-- ==== Sys2Proof/Laws/FormUnits.lean ====
section
/-!
SUPPORT. Each operation of the model keeps the canonical form of every memory: slots, strata, lock-step, pool commands, Slate, units, external memory, host registers and service.
-/

set_option linter.all false

namespace Sys2Proof.Machine

/-! ### Slots -/

theorem setSlots_wf (s : State) (n : FnNo) (share : Nat) : Memory.wf (State.setSlots s n share) ↔ Memory.wf s :=
  wf_congr fun _ => by apply setSlots_only <;> decide

theorem dropSlots_wf (s : State) (n : FnNo) : Memory.wf (State.dropSlots s n) ↔ Memory.wf s :=
  wf_congr fun _ => by apply dropSlots_only <;> decide

theorem arbitrationSet_wf (s : State) (n : FnNo) : Memory.wf (State.arbitrationSet s n) ↔ Memory.wf s :=
  wf_congr fun _ => by apply arbitrationSet_only <;> decide

theorem answerAwaiting_wf (s : State) (fn : FnNo) (qp : QpNo) : Memory.wf (State.answerAwaiting s fn qp) ↔ Memory.wf s :=
  wf_congr fun _ => by apply answerAwaiting_only <;> decide

theorem applyTerms_wf (s : State) : Memory.wf (State.applyTerms s) ↔ Memory.wf s :=
  wf_congr fun _ => by apply applyTerms_only <;> decide

theorem startRound_wf (s : State) (h : Memory.wf s) : Memory.wf (startRound s) := by
  unfold startRound
  repeat' (first | with_reducible assumption | (simp only [↓applyTerms_wf, ↓reach_wf, ↓restoreTiming_wf, ↓arbitrationSet_wf, ↓answerAwaiting_wf, ↓upd_ext_wf, ↓upd_ext_slots_wf, ↓upd_slots_wf]) | (with_reducible apply pumpChans_wf) | (with_reducible apply forEach_wf) | (with_reducible apply foldl_fst_wf) | (with_reducible apply foldl_wf) | intro _ | (with_reducible apply ite_wf) | split | dsimp only)

theorem endSlot_wf (s : State) (h : Memory.wf s) : Memory.wf (endSlot s) := by
  unfold endSlot
  repeat' (first | with_reducible assumption | (simp only [↓reach_wf]) | (with_reducible apply pumpChans_wf) | (with_reducible apply foldl_fst_wf) | (with_reducible apply foldl_wf) | intro _ | (with_reducible apply ite_wf) | split | dsimp only)

theorem execRoundStart_wf {t : State} {s : State}
    (e : execRoundStart s = .next t) (h : Memory.wf s) : Memory.wf t := by
  injection e with e; subst e
  repeat' (first | with_reducible assumption | (with_reducible apply startRound_wf) | (with_reducible apply foldl_fst_wf) | (with_reducible apply foldl_wf) | intro _ | (with_reducible apply ite_wf) | split | dsimp only)

theorem execSlotBoundary_wf {t : State} {s : State}
    (e : execSlotBoundary s = .next t) (h : Memory.wf s) : Memory.wf t := by
  injection e with e; subst e
  repeat' (first | with_reducible assumption | (with_reducible apply endSlot_wf) | (with_reducible apply foldl_fst_wf) | (with_reducible apply foldl_wf) | intro _ | (with_reducible apply ite_wf) | split | dsimp only)

/-! ### Strata -/

theorem zeroCluster_wf (s : State) (c : PhysNo) (h : Memory.wf s) : Memory.wf (s.zeroCluster c) :=
  ⟨h.1, h.2.1, vmod_forall (P := fun m => memWf 0 m = true) _ _ _ h.2.2.1 rfl, h.2.2.2⟩

theorem stripChanged_wf (s : State) : Memory.wf (State.stripChanged s) ↔ Memory.wf s :=
  wf_congr fun _ => by apply stripChanged_only <;> decide

theorem whiten_wf (s : State) (r : Nat) : Memory.wf (State.whiten s r) ↔ Memory.wf s :=
  wf_congr fun _ => by apply whiten_only <;> decide

theorem zeroCounters_wf (s : State) (n : FnNo) : Memory.wf (State.zeroCounters s n) ↔ Memory.wf s :=
  wf_congr fun _ => by apply zeroCounters_only <;> decide

theorem createStratum_wf (p : Packet) (s : State) (h : Memory.wf s) : Memory.wf (createStratum p s).1 := by
  unfold createStratum
  repeat' (first | with_reducible assumption | (simp only [↓draw_wf, ↓stripChanged_wf, ↓zeroCounters_wf, ↓modStratum_wf, ↓modRepro_wf, ↓setSlots_wf, ↓reproBegin_wf, ↓upd_jtag_wf]) | (with_reducible apply zeroCluster_wf) | (with_reducible apply clustersChanged_wf) | (with_reducible apply settlePool_wf) | (with_reducible apply reclaimAll_wf) | (with_reducible apply forEach_wf) | (with_reducible apply foldl_fst_wf) | (with_reducible apply foldl_wf) | intro _ | (with_reducible apply ite_wf) | split | dsimp only)

theorem acceptDestroy_wf (n : FnNo) (id : Nat) (s : State) : Memory.wf (acceptDestroy n id s) ↔ Memory.wf s :=
  wf_congr fun _ => by apply acceptDestroy_only <;> decide

theorem dropPair_wf (s : State) (n : FnNo) (h : Memory.wf s) : Memory.wf (State.dropPair s n) := by
  unfold State.dropPair
  repeat' (first | with_reducible assumption | (simp only [↓complete_wf, ↓modLock_wf]) | (with_reducible apply endPair_wf) | (with_reducible apply foldl_fst_wf) | (with_reducible apply foldl_wf) | intro _ | (with_reducible apply ite_wf) | split | dsimp only)

theorem unbindAll_wf (s : State) (n : FnNo) (h : Memory.wf s) : Memory.wf (State.unbindAll s n) := by
  unfold State.unbindAll
  repeat' (first | with_reducible assumption | (simp only [↓completeOk_wf]) | (with_reducible apply unbindNow_wf) | (with_reducible apply forEach_wf) | (with_reducible apply foldl_fst_wf) | (with_reducible apply foldl_wf) | intro _ | (with_reducible apply ite_wf) | split | dsimp only)

theorem zeroStratum_wf (s : State) (n : FnNo) (h : Memory.wf s) : Memory.wf (State.zeroStratum s n) := by
  unfold State.zeroStratum
  repeat' (first | with_reducible assumption | (simp only [↓upd_mprogs_wf, ↓upd_tables_wf, ↓upd_tables_mprogs_wf]) | (with_reducible apply release_wf) | (with_reducible apply zeroCluster_wf) | (with_reducible apply forEach_wf) | (with_reducible apply foldl_fst_wf) | (with_reducible apply foldl_wf) | intro _ | (with_reducible apply ite_wf) | split | dsimp only)

theorem destroyStratum_wf (n : FnNo) (s : State) (h : Memory.wf s) : Memory.wf (destroyStratum n s) := by
  unfold destroyStratum
  repeat' (first | with_reducible assumption | (simp only [↓endCommands_wf, ↓zeroCounters_wf, ↓whiten_wf, ↓dropSlots_wf, ↓modStratum_wf, ↓modRepro_wf, ↓completeOk_wf, ↓upd_progs_wf]) | (with_reducible apply forgetWork_wf) | (with_reducible apply abortWaiting_wf) | (with_reducible apply abortAll_wf) | (with_reducible apply zeroStratum_wf) | (with_reducible apply unbindAll_wf) | (with_reducible apply dropPair_wf) | (with_reducible apply settlePool_wf) | (with_reducible apply reclaimAll_wf) | (with_reducible apply clustersChanged_wf) | (with_reducible apply foldl_fst_wf) | (with_reducible apply foldl_wf) | intro _ | (with_reducible apply ite_wf) | split | dsimp only)

theorem setArbitration_wf (p : Packet) (s : State) : Memory.wf (setArbitration p s) ↔ Memory.wf s :=
  wf_congr fun _ => by apply setArbitration_only <;> decide

theorem setMode_wf (n : FnNo) (attr : BitVec 8) (s : State) (h : Memory.wf s) : Memory.wf (setMode n attr s).1 := by
  unfold setMode
  repeat' (first | with_reducible assumption | (simp only [↓modStratum_wf, ↓stripChanged_wf, ↓reproBegin_wf, ↓modRepro_wf, ↓reproBreak_wf]) | (with_reducible apply endPair_wf) | (with_reducible apply foldl_fst_wf) | (with_reducible apply foldl_wf) | intro _ | (with_reducible apply ite_wf) | split | dsimp only)

theorem execStratumCreate_wf {t : State} {fn : FnNo} {qp : QpNo} {pkt : Packet} {s : State}
    (e : execStratumCreate fn qp pkt s = .next t) (h : Memory.wf s) : Memory.wf t := by
  injection e with e; subst e
  repeat' (first | with_reducible assumption | (simp only [↓shortCommand_wf]) | (with_reducible apply createStratum_wf) | (with_reducible apply foldl_fst_wf) | (with_reducible apply foldl_wf) | (with_reducible apply shortCommand_wf) | intro _ | (with_reducible apply ite_wf) | split | dsimp only)

theorem execStratumDestroy_wf {t : State} {fn : FnNo} {qp : QpNo} {pkt : Packet} {s : State}
    (e : execStratumDestroy fn qp pkt s = .next t) (h : Memory.wf s) : Memory.wf t :=
  (wf_congr fun _ => by apply execStratumDestroy_only e <;> decide).2 h

theorem execStratumDestroyComplete_wf {t : State} {target : FnNo} {s : State}
    (e : execStratumDestroyComplete target s = .next t) (h : Memory.wf s) : Memory.wf t := by
  injection e with e; subst e
  repeat' (first | with_reducible assumption | (with_reducible apply destroyStratum_wf) | (with_reducible apply foldl_fst_wf) | (with_reducible apply foldl_wf) | intro _ | (with_reducible apply ite_wf) | split | dsimp only)

theorem execStratumQuery_wf {t : State} {fn : FnNo} {qp : QpNo} {pkt : Packet} {s : State}
    (e : execStratumQuery fn qp pkt s = .next t) (h : Memory.wf s) : Memory.wf t :=
  (wf_congr fun _ => by apply execStratumQuery_only e <;> decide).2 h

theorem execStratumSetArbitration_wf {t : State} {fn : FnNo} {qp : QpNo} {pkt : Packet} {s : State}
    (e : execStratumSetArbitration fn qp pkt s = .next t) (h : Memory.wf s) : Memory.wf t :=
  (wf_congr fun _ => by apply execStratumSetArbitration_only e <;> decide).2 h

theorem execStratumSetMode_wf {t : State} {fn : FnNo} {qp : QpNo} {pkt : Packet} {s : State}
    (e : execStratumSetMode fn qp pkt s = .next t) (h : Memory.wf s) : Memory.wf t := by
  injection e with e; subst e
  repeat' (first | with_reducible assumption | (simp only [↓shortCommand_wf]) | (with_reducible apply setMode_wf) | (with_reducible apply foldl_fst_wf) | (with_reducible apply foldl_wf) | (with_reducible apply shortCommand_wf) | intro _ | (with_reducible apply ite_wf) | split | dsimp only)

/-! ### Lockstep -/

theorem tryPair_wf (s : State) (h : Memory.wf s) : Memory.wf (State.tryPair s) := by
  unfold State.tryPair
  repeat' (first | with_reducible assumption | (simp only [↓completeOk_wf, ↓modLock_wf, ↓portCommandEnds_wf]) | (with_reducible apply takeLogGranules_wf) | (with_reducible apply foldl_fst_wf) | (with_reducible apply foldl_wf) | intro _ | (with_reducible apply ite_wf) | split | dsimp only)

theorem pairTimeout_wf (s : State) : Memory.wf (pairTimeout s) ↔ Memory.wf s :=
  wf_congr fun _ => by apply pairTimeout_only <;> decide

theorem acceptLock_wf {s : State} {p : PortNo} {g : RxHead} {bytes : List Byte} {f : List Byte → State → State}
    (hf : ∀ b t, Memory.wf t → Memory.wf (f b t)) (h : Memory.wf s) : Memory.wf (s.acceptLock p g bytes f) := by
  unfold State.acceptLock
  dsimp only
  repeat' (first | with_reducible assumption | (simp only [↓areaCredit_wf, ↓violation_wf, ↓modPort_wf, ↓consumeUnbound_wf, ↓addUsed_wf, ↓consume_wf]) | (with_reducible apply settlePool_wf) | (with_reducible apply dropWhole_wf) | (with_reducible apply hf) | split)

theorem rxLockRow_wf {kind : Nat} {p : PortNo} {bytes : List Byte} {f : List Byte → State → State} {s : State}
    (hf : ∀ b t, Memory.wf t → Memory.wf (f b t)) (h : Memory.wf s) : Memory.wf (rxLockRow kind p bytes f s) := by
  unfold rxLockRow
  dsimp only
  split
  · exact rxFrameRow_wf (fun _ _ _ ht => acceptLock_wf hf ht) h
  · split
    · exact rxFrameRow_wf (fun g b t ht => acceptLock_wf (f := fun _ u => u) (fun _ _ hu => hu) ht) h
    · exact h

theorem peerDigest_wf (s : State) (d : Digest) (h : Memory.wf s) : Memory.wf (State.peerDigest s d) := by
  unfold State.peerDigest
  repeat' (first | with_reducible assumption | (simp only [↓modLock_wf]) | (with_reducible apply compareDigests_wf) | (with_reducible apply foldl_fst_wf) | (with_reducible apply foldl_wf) | intro _ | (with_reducible apply ite_wf) | split | dsimp only)

theorem takeDigests_wf (b : List Byte) (s : State) (h : Memory.wf s) : Memory.wf (takeDigests b s) := by
  unfold takeDigests
  repeat' (first | with_reducible assumption | (with_reducible apply peerDigest_wf) | (with_reducible apply forEach_wf) | (with_reducible apply foldl_fst_wf) | (with_reducible apply foldl_wf) | intro _ | (with_reducible apply ite_wf) | split | dsimp only)

theorem dropLog_wf (s : State) (chan : Nat) (q : Nat) : Memory.wf (State.dropLog s chan q) ↔ Memory.wf s :=
  wf_congr fun _ => by apply dropLog_only <;> decide

theorem answerLog_wf (s : State) (chan : Nat) (q : Nat) (h : Memory.wf s) : Memory.wf (State.answerLog s chan q) := by
  unfold State.answerLog
  repeat' (first | with_reducible assumption | (simp only [↓dropLog_wf, ↓modLock_wf]) | (with_reducible apply lockSend_wf) | (with_reducible apply forEach_wf) | (with_reducible apply foldl_fst_wf) | (with_reducible apply foldl_wf) | intro _ | (with_reducible apply ite_wf) | split | dsimp only)

theorem takeLogReq_wf (b : List Byte) (s : State) (h : Memory.wf s) : Memory.wf (takeLogReq b s) := by
  unfold takeLogReq
  repeat' (first | with_reducible assumption | (with_reducible apply answerLog_wf) | (with_reducible apply forEach_wf) | (with_reducible apply foldl_fst_wf) | (with_reducible apply foldl_wf) | intro _ | (with_reducible apply ite_wf) | split | dsimp only)

theorem compareLogs_wf (s : State) (d : Digest) (peer : Option (List TileSig)) : Memory.wf (State.compareLogs s d peer) ↔ Memory.wf s :=
  wf_congr fun _ => by apply compareLogs_only <;> decide

theorem takeLog_wf (b : List Byte) (s : State) : Memory.wf (takeLog b s) ↔ Memory.wf s :=
  wf_congr fun _ => by apply takeLog_only <;> decide

theorem moveItem_wf (s : State) (i : FwdItem) (h : Memory.wf s) : Memory.wf (State.moveItem s i) := by
  unfold State.moveItem
  repeat' (first | with_reducible assumption | (simp only [↓takeNotice_wf]) | (with_reducible apply settlePool_wf) | (with_reducible apply takePayload_wf) | (with_reducible apply takeMark_wf) | (with_reducible apply foldl_fst_wf) | (with_reducible apply foldl_wf) | intro _ | (with_reducible apply ite_wf) | split | dsimp only)

theorem drainArea_wf (s : State) (h : Memory.wf s) : Memory.wf (State.drainArea s) := by
  unfold State.drainArea
  repeat' (first | with_reducible assumption | (simp only [↓areaCredit_wf, ↓modLock_wf]) | (with_reducible apply moveItem_wf) | (with_reducible apply forEach_wf) | (with_reducible apply foldl_fst_wf) | (with_reducible apply foldl_wf) | intro _ | (with_reducible apply ite_wf) | split | dsimp only)

theorem takeForward_wf (b : List Byte) (s : State) (h : Memory.wf s) : Memory.wf (takeForward b s) := by
  unfold takeForward
  repeat' (first | with_reducible assumption | (simp only [↓modLock_wf]) | (with_reducible apply drainArea_wf) | (with_reducible apply foldl_fst_wf) | (with_reducible apply foldl_wf) | intro _ | (with_reducible apply ite_wf) | split | dsimp only)

theorem takePairRecord_wf (b : List Byte) (s : State) (h : Memory.wf s) : Memory.wf (takePairRecord b s) := by
  unfold takePairRecord
  repeat' (first | with_reducible assumption | (simp only [↓modLock_wf]) | (with_reducible apply tryPair_wf) | (with_reducible apply foldl_fst_wf) | (with_reducible apply foldl_wf) | intro _ | (with_reducible apply ite_wf) | split | dsimp only)

theorem execLockstepPair_wf {t : State} {fn : FnNo} {qp : QpNo} {pkt : Packet} {s : State}
    (e : execLockstepPair fn qp pkt s = .next t) (h : Memory.wf s) : Memory.wf t := by
  injection e with e; subst e
  repeat' (first | with_reducible assumption | (simp only [↓longCommand_wf, ↓modLock_wf]) | (with_reducible apply tryPair_wf) | (with_reducible apply lockSend_wf) | (with_reducible apply foldl_fst_wf) | (with_reducible apply foldl_wf) | (with_reducible apply longCommand_wf) | intro _ | (with_reducible apply ite_wf) | split | dsimp only)

theorem execLockstepUnpair_wf {t : State} {fn : FnNo} {qp : QpNo} {pkt : Packet} {s : State}
    (e : execLockstepUnpair fn qp pkt s = .next t) (h : Memory.wf s) : Memory.wf t := by
  injection e with e; subst e
  repeat' (first | with_reducible assumption | (simp only [↓longCommand_wf, ↓completeOk_wf]) | (with_reducible apply endPair_wf) | (with_reducible apply foldl_fst_wf) | (with_reducible apply foldl_wf) | (with_reducible apply longCommand_wf) | intro _ | (with_reducible apply ite_wf) | split | dsimp only)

◆ **What you need to do**: Looking at the records above, return exactly the lines from the line with "unfold rxLockRow" to the line with "unfold takeLogReq", both ends included.

◆ **Reply to the task**:
  unfold rxLockRow
  dsimp only
  split
  · exact rxFrameRow_wf (fun _ _ _ ht => acceptLock_wf hf ht) h
  · split
    · exact rxFrameRow_wf (fun g b t ht => acceptLock_wf (f := fun _ u => u) (fun _ _ hu => hu) ht) h
    · exact h

theorem peerDigest_wf (s : State) (d : Digest) (h : Memory.wf s) : Memory.wf (State.peerDigest s d) := by
  unfold State.peerDigest
  repeat' (first | with_reducible assumption | (simp only [↓modLock_wf]) | (with_reducible apply compareDigests_wf) | (with_reducible apply foldl_fst_wf) | (with_reducible apply foldl_wf) | intro _ | (with_reducible apply ite_wf) | split | dsimp only)

theorem takeDigests_wf (b : List Byte) (s : State) (h : Memory.wf s) : Memory.wf (takeDigests b s) := by
  unfold takeDigests
  repeat' (first | with_reducible assumption | (with_reducible apply peerDigest_wf) | (with_reducible apply forEach_wf) | (with_reducible apply foldl_fst_wf) | (with_reducible apply foldl_wf) | intro _ | (with_reducible apply ite_wf) | split | dsimp only)

theorem dropLog_wf (s : State) (chan : Nat) (q : Nat) : Memory.wf (State.dropLog s chan q) ↔ Memory.wf s :=
  wf_congr fun _ => by apply dropLog_only <;> decide

theorem answerLog_wf (s : State) (chan : Nat) (q : Nat) (h : Memory.wf s) : Memory.wf (State.answerLog s chan q) := by
  unfold State.answerLog
  repeat' (first | with_reducible assumption | (simp only [↓dropLog_wf, ↓modLock_wf]) | (with_reducible apply lockSend_wf) | (with_reducible apply forEach_wf) | (with_reducible apply foldl_fst_wf) | (with_reducible apply foldl_wf) | intro _ | (with_reducible apply ite_wf) | split | dsimp only)

theorem takeLogReq_wf (b : List Byte) (s : State) (h : Memory.wf s) : Memory.wf (takeLogReq b s) := by
  unfold takeLogReq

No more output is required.